Although this forcing.json notation is not backward-compatible with the previous one, it is more general, and the use of dictionaries makes it extendable to cover other possibilities in future by implementing new keywords.
This will only support perturbations that are a linear function of the original field f at each grid point and timestep. A more general (i.e. nonlinear) function of f would require something else, e.g. a function parser as Nic suggested.

rmholmes commented 3 years ago

Thanks @aekiss for the comprehensive plan. It looks good to me, and I like the proposed dictionary format for forcing.json.

One question on point 6 of semantics: What do you mean in the "calendar": "experiment" case by "the time axis typically has the same resolution as the model"? Does this mean for the calendar we have to define the time axis in the .nc file at every model time step? I would have thought that we only need to define these for each forcing time step?

aekiss commented 3 years ago

Good catch @rmholmes, that also occurred to me after posting. I agree it would be much better to have it on the forcing timestep in the "calendar": "experiment" case, otherwise it won't work if the model timestep is changed. The difficulty is that the model and forcing calendars can differ by an arbitrary number of years. I'll edit the post above to try to fix it.

aekiss commented 3 years ago

ok how does that look now @rmholmes ?

rmholmes commented 3 years ago

Thanks @aekiss - looks good.

Is there any chance that leap years/days will cause problems with "calendar": "experiment"? I.e., the time vector we use in the "temporal" .nc file may have to be defined for years/days that match the RYF year but actually don't exist in a real calendar? I suspect this is not an issue as things work fine now with the current experiment time. However, it's probably something that we need to be aware of when creating the forcing perturbation files.

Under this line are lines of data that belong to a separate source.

-- ==== Sys2Proof/Machine/StateHost.lean ====
section
/-!
DEFINITION. The parts of the state for the host side and the services: the ports, the operation engine, the memory banks,
Luanen sync, the watchdogs, the self-test and the life ledger. Each field's default value is its value in `State.reset`.
-/

namespace Sys2Proof.Machine

/-- A host port (R364): its pending outcome, the status, words and CRC-8 of its last answer on SDO (R357), and whether SDO was driven in
its last frame (R59, R365). -/
structure Port where
  driven : Bool := false
  outcome : Option Nat := none
  status : Nat := 0
  data : List Nat := []
  crc : Nat := 0
  deriving DecidableEq, Repr

/-- How far an operation in flight has come: accepted; dispatched and waiting for a scheduler decision (R393); executing,
or waiting for the NVM, the converters, the field die, a tumbler or a TIMED target (R407); retired but for its completion
entry (R390). -/
inductive OpPhase where
  | accepted | costed | admitted | waiting | retiring
  deriving DecidableEq, Repr

/-- An operation in flight (R386, R388): the descriptor's fields, its tag, and its outcome. -/
structure Op where
  slot : Nat := 0
  gen : Nat := 0
  ward : Nat := 0
  kind : Nat := 0
  cls : Nat := 0
  irq : Bool := false
  fence : Bool := false
  field : Nat := 0
  cookie : Nat := 0
  w1 : Nat := 0
  w2 : Nat := 0
  /-- the descriptor breaks R387, or its ring entry had an uncorrectable error (R389) -/
  malformed : Bool := false
  ecc : Bool := false
  /-- how far it has come -/
  phase : OpPhase := .accepted
  /-- the full target of a TIMED operation (R399) -/
  target : Option Nat := none
  /-- its completion code and its two result words (R391, R392) -/
  code : Nat := 0
  r0 : Nat := 0
  r1 : Nat := 0
  /-- a ward reset has discarded its completion (R409) -/
  dropped : Bool := false
  /-- the scheduler has deferred it at a decision (R393) -/
  deferred : Bool := false
  deriving DecidableEq, Repr

/-- The operation engine (chapter 12). -/
structure OpsEng where
  /-- the operations in flight, in the order of acceptance -/
  ops : List Op := []
  /-- the slot at which the rotation of R402 goes on, and the generations that are not 0 -/
  nextSlot : Nat := 0
  gens : List (Nat × Nat) := []
  /-- the tokens of each ward's Urgent bucket (R405) -/
  tokens : Vector Nat 8 := Vector.replicate 8 0
  /-- deficits of the wards in each class: index 8 × class + ward (R404) -/
  deficits : Vector Nat 24 := Vector.replicate 24 0
  /-- the ward whose turn it is in each class, and whether its visit has already been credited -/
  turn : Vector Nat 3 := Vector.replicate 3 0
  credited : Vector Bool 3 := Vector.replicate 3 false
  /-- dispatches since the last that went below Urgent, and since the last that went to Bulk -/
  sinceLower : Nat := 0
  sinceBulk : Nat := 0
  deriving DecidableEq, Repr

/-- A pending handover (R453, R455). -/
structure Handover where
  target : Nat := 0
  scrub : Bool := false
  /-- the giving ward, which had authority -/
  giver : Nat := 0
  /-- the drain is complete and the bank is being scrubbed -/
  scrubbing : Bool := false
  /-- abandoned while its scrub runs: the result it ends with (R679) -/
  dropped : Option Nat := none
  deriving DecidableEq, Repr

/-- A bank's state that no register shows: its handover. -/
structure Bank where
  hand : Option Handover := none
  deriving DecidableEq, Repr

/-- A Luanen frame: command and payload (R324). -/
structure LFrame where
  cmd : Nat := 0
  payload : Nat := 0
  deriving DecidableEq, Repr

/-- A user message in the receive FIFO (R336). -/
structure UserMsg where
  src : Nat := 0
  code : Nat := 0
  data : Nat := 0
  deriving DecidableEq, Repr

/-- Luanen sync (chapter 10). -/
structure Lsy where
  /-- frames queued for LSYNC_OUT in the order of R326, and frames queued for return slot 2, oldest first -/
  fwd : List LFrame := []
  ret : List LFrame := []
  /-- what the hub drives in the period in force: the frames of the forward window with their starts in ticks of the period, return slot 1 and
  return slot 2 -/
  outFwd : List (Nat × LFrame) := []
  out1 : Option LFrame := none
  out2 : Option LFrame := none
  /-- the latest pulse instant, by the model's clock, and from when in its period the next forward frame may start (R325) -/
  pulseAt : Option Nat := none
  freeAt : Nat := 0
  /-- the periods that have begun since CAL_START, while the hop is to be measured (R330) -/
  calPer : Option Nat := none
  rx : List UserMsg := []
  /-- TIME_LO and TIME_HI as received for the next pulse, and the head timebase at the last pulse -/
  timeLo : Option Nat := none
  timeHi : Option Nat := none
  tn : Option Nat := none
  /-- pulses seen in a row since the chain was lost, and the time of the last of them (R337) -/
  pulses : Nat := 0
  seenAt : Option Nat := none
  /-- e was beyond ±12 fine ticks at the last pulse -/
  far : Bool := false
  /-- a received D that waits for the next pulse, or for the end of a close (R331, R344) -/
  newD : Option Nat := none
  /-- the round trips timed so far in this calibration, and whether an echo was missing -/
  echoes : List Nat := []
  missed : Bool := false
  /-- the number of the calibration -/
  calNo : Nat := 0
  /-- the count of MCLK at the last CAL_START (R329) -/
  calAt : Nat := 0
  /-- a hop delay has been measured, a new one in this calibration; a D has been applied in this calibration -/
  hasHop : Bool := false
  newHop : Bool := false
  dNew : Bool := false
  /-- a calibration trigger that arose during a calibration (R345); the first calibration has been started (R329) -/
  again : Bool := false
  started : Bool := false
  /-- ENUM and the time frames are due in the next forward window, after a cascade (R328) -/
  enumDue : Bool := false
  /-- PRESENT frames in periods in a row, and one in this period -/
  presents : Nat := 0
  present : Bool := false
  /-- the times of the latest valid frame in return slot 1, and of the latest valid heartbeat of the partner (R337, R343) -/
  slotAt : Option Nat := none
  hbAt : Option Nat := none
  /-- the temperature at the last applied D, in 0.125 °C (R330) -/
  calTemp : Int := 0
  /-- the upstream side is lost; a position has been taken since the reset or the loss; a D is needed before alignment -/
  lost : Bool := false
  joined : Bool := false
  needCal : Bool := false
  /-- the instant E of each sync-kind event that has fired last, in ticks (R335) -/
  evAt : Vector (Option Nat) 8 := Vector.replicate 8 none
  /-- pair: own counter, the latest HB payload, runs of details 3 and 4, the close instant until T + P, whether the turn-on
  has been admitted, whether T has come, whether the pair has switched on since -/
  hbCount : Nat := 0
  hb : Option Nat := none
  run3 : Nat := 0
  run4 : Nat := 0
  closeAt : Option Nat := none
  closeAdmitted : Bool := false
  closePast : Bool := false
  pairOn : Bool := false
  deriving DecidableEq, Repr

/-- One watchdog (R555): 0 stopped, 1 running, 2 frozen, 3 expired; the time of the last start or accepted service; the
count held while frozen; whether the first timeout applies; the seed. -/
structure Wd where
  state : Nat := 0
  since : Nat := 0
  held : Nat := 0
  first : Bool := true
  seed : Nat := 0
  deriving DecidableEq, Repr

/-- The WDO pin (R567): 0 high-impedance, 1 inactive, 2 active. -/
structure Wdo where
  pin : Nat := 0
  /-- a logic-die reset has taken place during the pulse (R60, R568) -/
  reset : Bool := false
  /-- the active level is high (WDG_WDO_CFG.pol), and the width of the pulse in ms, as they were when it started -/
  high : Bool := false
  ms : Nat := 0
  /-- the time at which it started -/
  since : Nat := 0
  deriving DecidableEq, Repr

/-- The built-in self-test (chapter 19). -/
structure Bst where
  /-- the groups still to be tested, whether the field part follows the logic part, and whether it is under way -/
  todo : List Nat := []
  fieldNext : Bool := false
  field : Bool := false
  /-- field LBIST: every channel has reported at_safe and the groups run -/
  fieldRuns : Bool := false
  start : Nat := 0
  /-- failing groups so far, as BST_STAT shows them -/
  fails : Nat := 0
  /-- the intakes of LG4 and the occurrences of LG5 that wait (R587): source, wards, detail -/
  intakes : List RecEvent := []
  occurs : List (Nat × Nat × Nat) := []
  /-- failing groups of the boot tests, found before the end of *Arming* (R594, R595) -/
  bootFail : Nat := 0
  memFail : Bool := false
  /-- the boot LBIST, and the boot memory test, have ended since the boot -/
  bootDone : Bool := false
  memDone : Bool := false
  deriving DecidableEq, Repr

/-- The counters of one channel (R649). -/
structure ChCount where
  cycles : Nat := 0
  edges : Nat := 0
  shutdowns : Nat := 0
  onTime : Nat := 0
  stress : Nat := 0
  energy : Nat := 0
  episodes : Nat := 0
  tcycles : Nat := 0
  deriving DecidableEq, Repr

/-- The residuals of one channel on the field die (R649, R651): on-samples of 100 µs, stress in 2^-48 units, energy in 10^-10 J,
and the extreme that is tracked with its direction, in µ°C. -/
structure ChResid where
  on : Nat := 0
  stress : Nat := 0
  energy : Nat := 0
  ext : Option Int := none
  rising : Bool := false
  deriving DecidableEq, Repr

/-- The life ledger (chapter 21). The device counters lie in the retained block. -/
structure Life where
  /-- the base image's totals, the carried deltas, and the latest snapshot F -/
  base : Vector ChCount 16 := Vector.replicate 16 {}
  carried : Vector ChCount 16 := Vector.replicate 16 {}
  snap : Vector ChCount 16 := Vector.replicate 16 {}
  /-- the accumulators as the response to the latest snapshot request carries them, and the base serial they count from -/
  sent : Vector ChCount 16 := Vector.replicate 16 {}
  sentSerial : Nat := 0
  /-- the field die's accumulators, residuals and base serial -/
  acc : Vector ChCount 16 := Vector.replicate 16 {}
  resid : Vector ChResid 16 := Vector.replicate 16 {}
  fieldSerial : Nat := 0
  /-- the residuals of the logic die: stress in 2^-48 units, and barrier intervals in ms (R649) -/
  dieResid : Nat := 0
  barrierMs : Nat := 0
  /-- the margin history: month and packed minima, newest first -/
  hist : List (Nat × Nat) := []
  /-- the slot of the newest image -/
  slot : Nat := 3
  /-- the mirror under way (R658): its slot, the image's bytes, the next page, the sector's erase still to come, its trigger, and the
  counts it was made from: F and the carried deltas -/
  mirror : Option (Nat × List Nat) := none
  page : Nat := 0
  eraseDue : Bool := false
  trigger : Nat := 0
  mirrorSnap : Vector ChCount 16 := Vector.replicate 16 {}
  mirrorCarried : Vector ChCount 16 := Vector.replicate 16 {}
  /-- the trigger of a mirror that is to follow this one (R657) -/
  again : Option Nat := none
  /-- power-on seconds at the last mirror -/
  lastMirror : Nat := 0
  /-- the rebases that are not yet acknowledged, oldest first: serial and what to subtract -/
  rebase : List (Nat × Vector ChCount 16) := []
  /-- when the last second out of *Off* ended (R649), and when the last snapshot was asked for (R653) -/
  secondAt : Nat := 0
  snapAt : Option Nat := none
  /-- the ledger has been restored since the boot; R660 took counts from a power-down page or found no valid image -/
  restored : Bool := false
  mirrorDue : Bool := false
  /-- a retained-mirror entry is to be written, or a sector of that mirror to be erased (R88) -/
  entryDue : Bool := false
  copyErase : Option Nat := none
  deriving DecidableEq, Repr

/-- What follows by itself from a change of the rest of the state, whichever command makes it. -/
structure Follow where
  /-- the code of the state that *Brown* or *Test* is left to (R31, R32), 0 in every other state -/
  prior : Nat := 0
  /-- since when each power domain has been idle (R75) -/
  idleSince : Vector (Option Nat) 12 := Vector.replicate 12 none
  /-- the older of the two copies of the retained block in PD_AON, which the next update overwrites, and which of the two it is (R87) -/
  retOld : Retained := { valid := false }
  retSide : Fin 2 := 0
  /-- the command being carried out has found both copies lost (R87) -/
  retLost : Bool := false
  deriving DecidableEq, Repr

/-- A wait of the NVM for the Blank chapter's commands: recovery, check and fuse. -/
structure Blk where
  /-- the recovery command that runs, and its address -/
  rcv : Option (Nat × Nat) := none
  rebootAfter : Bool := false
  /-- the slot check that runs; its outcome is to be discarded (R188) -/
  checking : Bool := false
  checkStale : Bool := false
  /-- the key hash is being fused (R185) -/
  fusing : Bool := false
  /-- the running slot's verifying key hash, where it carries a key section -/
  keyHash : Option (List Nat) := none
  /-- the register file that the running slot configures; its sections but the fault reaction table have been applied (R178, R544) -/
  config : List (Nat × Nat) := []
  applied : Bool := false
  /-- the copies whose header passed at boot, bit slot + 2 × device (R176, R177) -/
  cands : Nat := 0
  /-- the retained block, the journal scan and the numbering wait for the size of a ferroelectric device without SFDP (R160) -/
  sizeWaits : Bool := false
  /-- the CRC-32 of each group of 64 words of the shadow, in address order (R190) -/
  groups : List Nat := []
  deriving DecidableEq, Repr

end Sys2Proof.Machine
end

aekiss commented 3 years ago

Hmm, good question @rmholmes.

As I understand it, the forcing and experiment calendars ~can only differ in the year~ no - see below (in fact I've assumed this in my description of the "calendar": "experiment" case), so if the forcing dataset has no leap years (as is the case with the standard RYF years), neither will the experiment calendar. For example, despite being a leap year in a normal calendar, 1952 has no 29 Feb in /g/data/ik11/outputs/access-om2-01/01deg_jra55v13_ryf9091/output204/ocean/ocean_daily.nc. So the RYF runs effectively use a noleap calendar.

How do leap years work for your repeat-decades Ryan?

@nichannah if you can clarify or correct me, please do!

mauricehuguenin commented 3 years ago

@aekiss Our repeat decade forcing (RDF) is 1962-1971. Both 1964 and 1968 are leap years. We only output monthly and annual data, so I do not know if the experiment calendar in our RDF is running with a leap year calendar as it should. Is there a way to check that?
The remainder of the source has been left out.